Along the same lines of tip number one, this tip requires empathy from us. As we look at the pictures, or hear the stories of others, one important aspect is that we remember people are going through similar issues, as are we. The fact is that others are going through difficult circumstances, and it is not a normal matter for us to provide everyone a recourse of the sorrows and struggles in our lives.

Taking a moment to contemplate the complications in others’ lives helps us from comparing ourselves with others.

Tip #3- Avoid looking at others

This tip may require a little more sacrifice on our behalf. Simply avoid opportunities to look at others!

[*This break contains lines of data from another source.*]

-- ==== Sys2Proof/Tests/Slice0.lean ====
section
/-! SUPPORT. Tests: ill-formed terms that WellFormed refuses, the worked cases of the manual, and for every statement with
hypotheses a state and operands that meet them. Expected figures are the manual's; each test names the place. -/

namespace Sys2Proof.Tests

open Sys2Proof Sys2Proof.Machine

/-! ### Helpers -/

/-- A property of the state that a command leaves. -/
def leaves (c : Instr) (s : State) (f : State → Bool) : Bool :=
  match exec c s with
  | .next t => f t
  | .fault _ => false
  | .refused _ => false

/-- READY with fresh readings. -/
def ready : State :=
  { State.reset with modes := { State.reset.modes with mode := .ready, idle := some 600, fresh := true } }

/-- A channel that publishes a value. -/
def channelAt (t : Int) : ChannelRec :=
  { condition := .valid, resistance := some 10000, window := some { w0 := t, w1 := t, w2 := t, w3 := t },
    newestMark := false, offset := 0 }

/-- The heating of the worked cases: COMBI 1800, steam 30, fan 60. -/
def combi : Heat := { mode := .combi, setpoint := 1800, steam := 30, fan := 60 }

def combiCook : Machine.Step :=
  .cook combi (some 2400) [{ sensor := .probe, test := .atLeast 720 }, { sensor := .cav, test := .near 1800 50 }]

/-- A COOK run in RUNNING at step i of a program, in a running frame. -/
def cooking (steps : List Machine.Step) (i : Nat) : State :=
  { ready with
    pins := { ready.pins with boilerLevel := .wet }
    prog := { steps := steps, origin := .edited }
    run := { ready.run with kind := .cook, state := .running, stepIdx := i, startedBy := some .panel }
    modes := { ready.modes with mode := .active, idle := none }
    water := { ready.water with rinseOwed := false }
    sched := { ready.sched with frameRunning := true } }

/-- A DESCALE run in RUNNING at a step. -/
def descaling (i : Nat) (part : Option FlushPart) : State :=
  { cooking [] i with run := { (cooking [] i).run with kind := .descale, flushPart := part } }

/-- The three temperatures published at a frame start of a worked case. -/
def publishing (cav vent boil : Int) (s : State) : State :=
  { s with
    meas := { s.meas with
      channels := { cav := channelAt cav, vent := channelAt vent, probe := ChannelRec.atReset, boil := channelAt boil } } }

/-! ### Ill-formed terms are refused -/

def aGuard : GuardWire := { sensor := 3, option := 2, t1 := 720, t2 := 0x8000 }

/-- Command 2 of the worked example "building a program": COOK, COMBI, 1800, steam 95, fan 60, 2400 s, PROBE AT_LEAST 720. -/
def cookWire (guards : List GuardWire) : StepWire :=
  { kind := 2, parts := 0x2F, mode := 7, setpoint := 1800, steam := 95, fan := 60, duration := 2400, promptKind := 0,
    timeout := 0, action := 0, guards := guards }

theorem test_wf_refuses_five_guards :
    (Instr.programPutStep .panel 0 (cookWire [aGuard, aGuard, aGuard, aGuard, aGuard])).wf = false
      ∧ (Instr.programPutStep .panel 0 (cookWire [aGuard, aGuard, aGuard, aGuard])).wf = true := by decide

theorem test_wf_refuses_a_name_of_61 :
    (Instr.recipeStore .panel 8 1 (List.replicate 61 65)).wf = false
      ∧ (Instr.recipeStore .panel 8 1 (List.replicate 60 65)).wf = true := by decide

theorem test_wf_refuses_an_empty_failure : (Instr.formCheckFailure .link []).wf = false := by decide

theorem test_wf_refuses_a_passing_frame :
    (Instr.formCheckFailure .link [0x01, 0x00]).wf = false ∧ (Instr.formCheckFailure .link [0x01, 0x01]).wf = true := by
  decide

theorem test_wf_refuses_no_prompt_id :
    (Instr.promptCountdown 0).wf = false ∧ (Instr.promptTimeout 256).wf = false ∧ (Instr.promptTimeout 255).wf = true := by
  decide
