-- ==== Sys2Proof/Word.lean ====
section
/-! DEFINITION. The words ACL2-CORE computes with (spec/00_scope.md R12, R15, R16; spec/30_encoding.md R61) and
the two sets of names its operands range over: the four axes and the four configuration registers. -/

namespace Sys2Proof

/-- A `u8`: a byte of the sensor's bus, a register address, the RANGE register (R13, R18, R20). -/
abbrev Byte := BitVec 8

/-- A RawWord, `u16` (spec/40_codec.md R80). -/
abbrev RawWord := BitVec 16

/-- The 11-bit magnitude of a sign-magnitude pair (R81). -/
abbrev Magnitude := BitVec 11

/-- A Sample, a zero offset, a DATA operand or a response beat: 32 bits, read as two's complement (R12, R15). -/
abbrev Sample := BitVec 32

/-- A queue index register, 9 bits (spec/10_state.md R20, R24). -/
abbrev Index := BitVec 9

/-- A command word, `cmd[39:0]` (R61). -/
abbrev CmdWord := BitVec 40

/-- The four axes (R16): X, Y, Z and Temperature. -/
inductive Axis
  | x | y | z | t
deriving DecidableEq, Repr

/-- The four configuration registers, by the names of the assembler (R41, R69): ZERO[X], ZERO[Y], ZERO[Z], RANGE. -/
inductive CfgReg
  | zx | zy | zz | range
deriving DecidableEq, Repr

/-- `wrap32` of R18: the `i32` congruent to an integer modulo 2^32. -/
abbrev wrap32 (n : Int) : Sample := BitVec.ofInt 32 n

end Sys2Proof
end

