-- ==== Sys2Proof/Machine/Codec.lean ====
section
/-! DEFINITION. WireCodec (spec/40_codec.md): the three pure functions and the commands DEC15, DEC13, SGN15, SGN13, TAG
and SCALE. None of these commands writes any state of the block or uses the bus. -/

namespace Sys2Proof.Machine

/-- `NEG_ADJ` as the 16-bit number added after the inversion (R81; spec/00_scope.md R11). -/
def negAdjWord : Config.NegAdj → RawWord
  | .plusOne => 1
  | .minusOne => -1

/-- `dec11` (R81) for either legal value of `NEG_ADJ`: the sign bit `sb`, and the low 11 bits or, for a negative
word, their inversion with the correction added, kept to 11 bits. -/
def dec11With (adj : Config.NegAdj) (w : RawWord) (sb : Nat) : Bool × Magnitude :=
  if w.getLsbD sb then (true, (((w ^^^ Config.magMask) + negAdjWord adj) &&& Config.magMask).setWidth 11)
  else (false, (w &&& Config.magMask).setWidth 11)

/-- `dec11` of this hardware (R81; log 1). -/
def dec11 (w : RawWord) (sb : Nat) : Bool × Magnitude := dec11With Config.negAdj w sb

/-- The signed integer of a sign-magnitude pair (R82). -/
def pairValue (p : Bool × Magnitude) : Int := if p.1 then -(p.2.toNat : Int) else p.2.toNat

/-- `sval` (R82). -/
def sval (w : RawWord) (sb : Nat) : Int := pairValue (dec11 w sb)

/-- The decode of a FIFO word: tag removed, sign at bit 13 (R87). -/
def decFifo (w : RawWord) : Bool × Magnitude := dec11 (stripTag w) Config.sbitFifo

/-- `scaleSample` (R84): multiply by 1000, divide by 2000 / range, both divisions truncating toward zero, add the
offset and wrap. No value for range 0 (U1; log 14). -/
def scaleSample (p : Bool × Magnitude) (range : Byte) (zero : Sample) : Option Sample :=
  if range = 0 then none
  else
    let d := Int.tdiv Config.kSpan range.toNat
    let q := Int.tdiv (pairValue p * Config.kMilli) d
    some (wrap32 (q + zero.toInt))

/-- DEC15 (R86). -/
def execDec15 (w : RawWord) (s : State) : Host.Outcome State Fault Refusal :=
  .next (s.respond .ok [pairBeat (dec11 w Config.sbitReg)])

/-- DEC13 (R87). -/
def execDec13 (w : RawWord) (s : State) : Host.Outcome State Fault Refusal :=
  .next (s.respond .ok [pairBeat (decFifo w)])

/-- SGN15 (R88). -/
def execSgn15 (w : RawWord) (s : State) : Host.Outcome State Fault Refusal :=
  .next (s.respond .ok [signedBeat (sval w Config.sbitReg)])

/-- SGN13 (R89). -/
def execSgn13 (w : RawWord) (s : State) : Host.Outcome State Fault Refusal :=
  .next (s.respond .ok [signedBeat (pairValue (decFifo w))])

/-- TAG (R90). -/
def execTag (w : RawWord) (s : State) : Host.Outcome State Fault Refusal :=
  .next (s.respond .ok [axisBeat (axisTag w)])

/-- SCALE (R91). An axis without an offset is refused (spec/30_encoding.md R66 item 4; log 16). -/
def execScale (a : Axis) (neg : Bool) (m : Magnitude) (s : State) : Host.Outcome State Fault Refusal :=
  match s.zeroOffset a with
  | none => .next s.refuse
  | some z =>
    match scaleSample (neg, m) s.range z with
    | none => .refused .rangeZero
    | some v => .next (s.respond .ok [v])

end Sys2Proof.Machine
end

Perhaps an example will prove helpful. I really enjoy Facebook and Twitter. I love finding out about others’ lives, what is happening at various institutions, and keeping up with families who live at great distances. One thing about using these mediums is that it gives fuel to our comparing fires. Simply saying “no” to them prevents us from seeing only the positives in the lives of others.

The same can be said of going shopping. When we do not see all the clothing that we do not own, we don’t compare nearly as much. We also become more thankful for the clothing we do have!

Concluding Thoughts

So, how are we doing? Do we find ourselves comparing ourselves with others? Spend a few minutes and begin implementing these tips, and enjoy the freedom and peace that comes along with it.